Lugh paused in rolling his sleeves, and stared at Rolf in astonishment.

“I?” he said. “Lugh of the Long Hand, like a mere human-lad?”

“That’s right,” said Rolf, determined now to get the words said, no matter how Lugh would react to them. “I kept trying to make my parents be the way I wanted them, in spite of the fact that they had other responsibilities. And you’ve been trying to turn Earth into another Gremla—into Gremla all over again, with the drawing of the Great Corkscrew and someone being king, and all that—and now that it hasn’t worked, you’re going to run away, back to Gremla and Hamrod the Heartless. Even Hamrod’s better than admitting you were wrong!”

Lugh’s ears rotated slowly, twice.

“Do I hear what I think I hear?” he muttered. “A human, saying such to me ?”

“It’s time somebody said it to you!” Rolf shouted. “None of the other gremlins want to go back to Hamrod. They’ve come to love Earth—and so have you, only you won’t admit it! If you’d admit it to yourself, you’d be willing to work with humans, even if none of them has a big enough soul to draw the Great Corkscrew from its case without help, any more than there’s any gremlin who can. Can you pull the Great Corkscrew loose by yourself? Of course not! So what makes you the one to decide whether all the gremlins on Earth have to go back to Gremla?”
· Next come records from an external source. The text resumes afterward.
-- ==== Sys2Proof/Machine/Memory.lean ====
section
/-! DEFINITION. Memory as plain data: a list of (address, byte) pairs in one canonical form, used for the data space (R19, R31)
and the ROM space (R20, R38). -/

namespace Sys2Proof.Machine

/-- A byte-addressed memory: the listed cells, by rising address, none holding what an unlisted address reads as. -/
abbrev Memory := List Host.Cell

/-- DESIGN CHOICE (log 3, unsafe): what an address reads as that nothing has written. The spec leaves launch contents open
(R23); any contents can be listed. -/
def Memory.unlisted : Byte := 0

/-- The byte at an address. -/
def Memory.read (m : Memory) (a : Nat) : Byte :=
  match m with
  | [] => Memory.unlisted
  | (k, v) :: rest => if k = a then v else Memory.read rest a

/-- The memory without an entry for an address. -/
def Memory.erase (m : Memory) (a : Nat) : Memory := m.filter fun cell => cell.1 != a

/-- The memory with an entry put before the first higher address. -/
def Memory.insertCell (m : Memory) (a : Nat) (v : Byte) : Memory :=
  match m with
  | [] => [(a, v)]
  | (k, w) :: rest => if a < k then (a, v) :: (k, w) :: rest else (k, w) :: Memory.insertCell rest a v

/-- The memory with one byte replaced, in canonical form again. -/
def Memory.write (m : Memory) (a : Nat) (v : Byte) : Memory :=
  if v = Memory.unlisted then Memory.erase m a else Memory.insertCell (Memory.erase m a) a v

/-- Consecutive bytes written from an address up, each address reduced to 16 bits. -/
def Memory.writeBytes (m : Memory) (a : CodeAddr) : List Byte → Memory
  | [] => m
  | v :: rest => Memory.writeBytes (Memory.write m a.toNat v) (a + 1) rest

/-- The canonical form of a memory of `size` cells. -/
abbrev Memory.wf (size : Nat) (m : Memory) : Prop :=
  m.Pairwise (fun x y => x.1 < y.1) ∧ ∀ cell ∈ m, cell.1 < size ∧ cell.2 ≠ Memory.unlisted

end Sys2Proof.Machine
end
Lugh began to swell… his actual body began to enlarge until he seemed to be growing to twice his normal size. As for his aura, that large impression that hovered over him at all times, it grew and grew until it seemed as large as a mountain. He spoke—and his voice was so deep that it seemed to come from the bowels of the earth and shake the very Hollow around them like an earthquake.

“L I G H T N I N G!” said Lugh, in that awful voice.

Suddenly the sky was black with clouds over their heads. A roll of thunder rumbled, echoing the sound of Lugh’s voice and a jagged spear of lightning shot down from the clouds and was caught, still jagged and so bright none of them could look at it, in Lugh’s right hand.

He poised the shaft of lightning, aiming it toward Rolf.

“B O Y!” he said. “A D M I T Y O U L I E!”

Wincing away from the blinding glare of the lightning shaft burning in Lugh’s hand, Rolf shook his head stubbornly.

“No!” he cried. “I’m right! You’re the one who’s wrong!”

For a moment there was a terrible hush in the Hollow. Lugh stood still. Then he lifted his arm.

Suddenly the lightning shaft flew from his hand back up to the clouds. The clouds themselves rolled up and disappeared. Bright sunshine poured down again on them all; and a great sigh of relief went up from thousands of gremlin throats.

“Ah, sure, your honor!” piped the voice of Baneen. “And wasn’t it yourself said that if you could find a human who cared more for another creature than himself, you’d give that human the Great Wish? And haven’t we here a lad who today risked everything, his own life included, for that of his faithful dog—and sure, if a dog’s not a creature now, what is?”

Lugh stared fiercely at Baneen, and then at Rolf, and then off into the distance.

“Quick, lad!” whispered Baneen in Rolf’s ear. “Make your wish— now!”

“I wish,” said Rolf, rapidly, “that gremlins would work with humans from now on to clean up the world and keep it clean and safe!”

“There, Lugh, darling!” cried Baneen, dancing in front of the gremlin prince. “It was yourself heard his wish. Do you grant it, now?”

Lugh glared at Baneen and turned to glare again at Rolf.

“Harrumph!” he growled, deep in his throat. “Rahumpf! HAHR-rumphff… all right!”

He turned and stalked off. The gremlins in the Hollow burst into wild cheering.